Dual output DNN for speech separation

3.2 New cost function

For the single-output DNN, the cost function mainly focuses on the mapping relationship between the input mixed signals and target source [5]:

$$ J_{1t} = \frac{1}{2T}\mathop \sum \limits_{t = 1}^{T} \left\| {\varvec{M}_{t} - \varvec{\overset{\lower0.5em\hbox{$\smash{\scriptscriptstyle\frown}$}}{M} }_{t} } \right\|_{2}^{2} , $$
(4)

where \( T \) indicates the number of time frames. \( \varvec{M}_{t} \) and \( \varvec{\overset{\lower0.5em\hbox{$\smash{\scriptscriptstyle\frown}$}}{M} }_{t} \) are the IRM vector of target source and the corresponding estimation vector at t-th frame, respectively. Here, \( \varvec{\overset{\lower0.5em\hbox{$\smash{\scriptscriptstyle\frown}$}}{M} }_{t} = f\left( {\varvec{Y}_{t} } \right) \) is the output of DNN. Ref. [10] trained the dual-output DNN parameter with the basic cost function, which is used to learn the relationship between different sources and corresponding estimates:

$$ J_{2} = \frac{1}{2T}\mathop \sum \limits_{t = 1}^{T} (|| {\varvec{M}_{1t} - \varvec{\overset{\lower0.5em\hbox{$\smash{\scriptscriptstyle\frown}$}}{M} }_{1t} } ||_{2}^{2} + || {\varvec{M}_{2t} - \varvec{\overset{\lower0.5em\hbox{$\smash{\scriptscriptstyle\frown}$}}{M} }_{2t} } ||_{2}^{2}) , $$
(5)

Obviously, Eq. (4) can only obtain the ratio mask of one speech signal at a time, while Eq. (5) can get two speech signal ratio masks. However, Eq. (5) ignores the joint relationship between the separated sources. Therefore, for the dual-output DNN, we propose a joint constraint algorithm by using a new cost function. It not only utilizes the nonlinear relationship between the input mixed signals and individual sources, but also considers the joint relationship between the separated sources:

$$\begin{aligned} & J_{3} = \frac{1}{2T}\mathop \sum \limits_{t = 1}^{T} \bigg(\left\| {\varvec{M}_{1t} - \varvec{\overset{\lower0.5em\hbox{$\smash{\scriptscriptstyle\frown}$}}{M} }_{1t} } \right\|_{2}^{2} + \left\| {\varvec{M}_{2t} - \varvec{\overset{\lower0.5em\hbox{$\smash{\scriptscriptstyle\frown}$}}{M} }_{2t} } \right\|_{2}^{2}\\ & \qquad + \lambda \left\| {\left( {\varvec{M}_{1t} + \varvec{M}_{2t} } \right) - \left( {\varvec{\overset{\lower0.5em\hbox{$\smash{\scriptscriptstyle\frown}$}}{M} }_{1t} + \varvec{\overset{\lower0.5em\hbox{$\smash{\scriptscriptstyle\frown}$}}{M} }_{2t} } \right)} \right\|_{2}^{2} \bigg) , \end{aligned}$$
(6)

where \( 0 \le \lambda \le 1 \) is a regularization parameter.
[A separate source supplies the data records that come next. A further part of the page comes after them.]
/-- DSP_COMMIT, DSP_COMMIT_CANCEL and LATCH_POINT. That the latch point comes as an event at any time is the model's choice (log 28). -/
def Obligations.CommitsAndLatchPoints : Prop :=
  (∀ (s : State) (x : Nat), x < 8 → Safety.writable s .DSP_COMMIT 0 x →
    (commitPending s x = true → exec (.dspCommit x) s = .next s)
    ∧ (commitPending s x = false → ∀ e, commitCheck s x = some e →
      exec (.dspCommit x) s = .next (fset { s with freeCtr := s.freeCtr + 1 } F.DSP_COMMIT_STATUS.STATUS (Status.code e) 0 x))
    ∧ (commitPending s x = false → commitCheck s x = none → ∃ t, exec (.dspCommit x) s = .next t
      ∧ commitPending t x = true ∧ fget t F.DSP_COMMIT_STATUS.STATUS 0 x = 0 ∧ (streamAt t x).committed = some s.time
      ∧ ∀ y, y ≠ x → streamAt t y = streamAt s y)
    ∧ (commitPending s x = false → exec (.dspCommitCancel x) s = .next s)
    ∧ (commitPending s x = true → ∃ t, exec (.dspCommitCancel x) s = .next t ∧ commitPending t x = false
      ∧ (streamAt t x).committed = none ∧ (streamAt t x).ctl = (streamAt s x).ctl))
  ∧ (∀ (s : State) (x t0 : Nat), x < 8 → Safety.powered s → (streamAt s x).committed = some t0 →
    let u := latchTick x s
    let taken : Out := .next (dspIrq (takeCommit u x) (2 ^ x + 2 ^ (8 + x)))
    (s.time ≤ t0 → streamOn s x = true → exec (.latchPoint x) s = .next (dspIrq u (2 ^ x)))
    ∧ (t0 < s.time → rget s .DSP_COMMIT_QUEUE 0 x = 0 → exec (.latchPoint x) s = taken)
    ∧ (t0 < s.time → rget s .DSP_COMMIT_QUEUE 0 x ≠ 0 → queueOf s 0 (rget s .DSP_COMMIT_QUEUE 0 x) = none →
      exec (.latchPoint x) s = .next (dspIrq (fset (commitClear u x) F.DSP_COMMIT_STATUS.STATUS (Status.code .staleHandle) 0 x) (2 ^ x)))
    ∧ (∀ i q, t0 < s.time → rget s .DSP_COMMIT_QUEUE 0 x ≠ 0 → queueOf s 0 (rget s .DSP_COMMIT_QUEUE 0 x) = some (i, q) →
      let done := if q.wroteAt < s.time then q.seq else q.seqWas
      (rget s .DSP_COMMIT_SEQ 0 x ≤ done → exec (.latchPoint x) s = taken)
      ∧ (done < rget s .DSP_COMMIT_SEQ 0 x → exec (.latchPoint x) s = .next (dspIrq (fcount u F.DSP_COMMIT_STATUS.CARRIED 0 x) (2 ^ x)))))
  ∧ (∀ (s : State) (x : Nat), x < 8 → Safety.powered s → (streamAt s x).committed = none →
    (streamOn s x = true → (∀ t c, (streamAt s x).cancelled = some (t, c) → c ≠ s.time) → exec (.latchPoint x) s = .next (dspIrq (latchTick x s) (2 ^ x)))
    ∧ (∀ t, (streamAt s x).cancelled = some (t, s.time) → exec (.latchPoint x) s =
        exec (.latchPoint x) (onStream (fset s F.DSP_COMMIT_STATUS.PENDING 1 0 x) x fun y => { y with committed := some t, cancelled := none })))
  ∧ (∀ (s : State) (x : Nat), x < 8 →
    rget (latchTick x s) .DSP_LATCH_TIME 0 x = s.time % 2 ^ 64
    ∧ (streamOn s x = true → fget (latchTick x s) F.DSP_STREAM_STATUS.FRAME 0 x = (fget s F.DSP_STREAM_STATUS.FRAME 0 x + 1) % 2 ^ 32)
    ∧ (let t := takeCommit s x
       commitPending t x = false ∧ (streamAt t x).committed = none ∧ (streamAt t x).ctl = rget s .DSP_STREAM_CTL 0 x
       ∧ (streamAt t x).lum = rget s .DSP_STREAM_LUM 0 x ∧ (streamAt t x).bg = rget s .DSP_STREAM_BG 0 x
       ∧ (streamAt t x).wbAddr = rget s .DSP_WB_ADDR 0 x ∧ (streamAt t x).wbCtl = rget s .DSP_WB_CTL 0 x))
  ∧ (∀ (s : State) (causes : Nat), ∃ t, t = rset s .DSP_IRQ_STATUS (rget s .DSP_IRQ_STATUS ||| causes)
    ∧ (flag t F.DSP_IRQ_CTL.EN = true ∧ without causes (rget t .DSP_IRQ_MASK) ≠ 0 → dspIrq s causes = msixRaise t 0 (fget t F.DSP_IRQ_CTL.VECTOR))
    ∧ (flag t F.DSP_IRQ_CTL.EN = false ∨ without causes (rget t .DSP_IRQ_MASK) = 0 → dspIrq s causes = t))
According to Eq. (2), we can obtain

$$ \begin{aligned} \varvec{M}_{1t} &= \frac{{\varvec{X}_{1t} }}{{a_{1} \varvec{X}_{1t} + a_{2} \varvec{X}_{2t} + {\varvec{\upvarepsilon}}}}, \\ \varvec{M}_{2t} &= \frac{{\varvec{X}_{2t} }}{{a_{1} \varvec{X}_{1t} + a_{2} \varvec{X}_{2t} + {\varvec{\upvarepsilon}}}}. \end{aligned} $$
(7)

For clarity, we consider that the mixed signal is added by the source signal in equal proportion, i.e. \( a_{1} = a_{2} = 1 \), although the proposed algorithm can be easily extended to cases where the weight of target source is different. Hence, \( \varvec{M}_{1t} + \varvec{M}_{2t} = 1 \) at t-th frame since the element in \( {\varvec{\upvarepsilon}} \) is the same minimal positive number. \( \varvec{\overset{\lower0.5em\hbox{$\smash{\scriptscriptstyle\frown}$}}{M} }_{1t} \) and \( \varvec{\overset{\lower0.5em\hbox{$\smash{\scriptscriptstyle\frown}$}}{M} }_{2t} \) are the estimations of \( \varvec{M}_{1t} \) and \( \varvec{M}_{1t} \). There is a joint relationship between \( \varvec{\overset{\lower0.5em\hbox{$\smash{\scriptscriptstyle\frown}$}}{M} }_{1t} \) and \( \varvec{\overset{\lower0.5em\hbox{$\smash{\scriptscriptstyle\frown}$}}{M} }_{2t} \): each element in the sum of \( \varvec{\overset{\lower0.5em\hbox{$\smash{\scriptscriptstyle\frown}$}}{M} }_{1t} \) and \( \varvec{\overset{\lower0.5em\hbox{$\smash{\scriptscriptstyle\frown}$}}{M} }_{2t} \) approaches 1 when the estimates are completely accurate. Compared with the basic cost function, we add a constraint term to exploit the relationship between the dual outputs of DNN. The first two items of Eq. (6) penalize the predicted error of the IRM over the corresponding estimations, and the third item takes advantage of the joint relationship between \( \varvec{\overset{\lower0.5em\hbox{$\smash{\scriptscriptstyle\frown}$}}{M} }_{1} \left( {t,f} \right) \) and \( \varvec{\overset{\lower0.5em\hbox{$\smash{\scriptscriptstyle\frown}$}}{M} }_{2} \left( {t,f} \right) \) to train the DNN model. Compared with MaxDiffer [9], we use the joint relation term instead of the maximum difference term, and compare the separation performance between them in the experiment. The specific solution of proposed algorithm is shown in next subsection.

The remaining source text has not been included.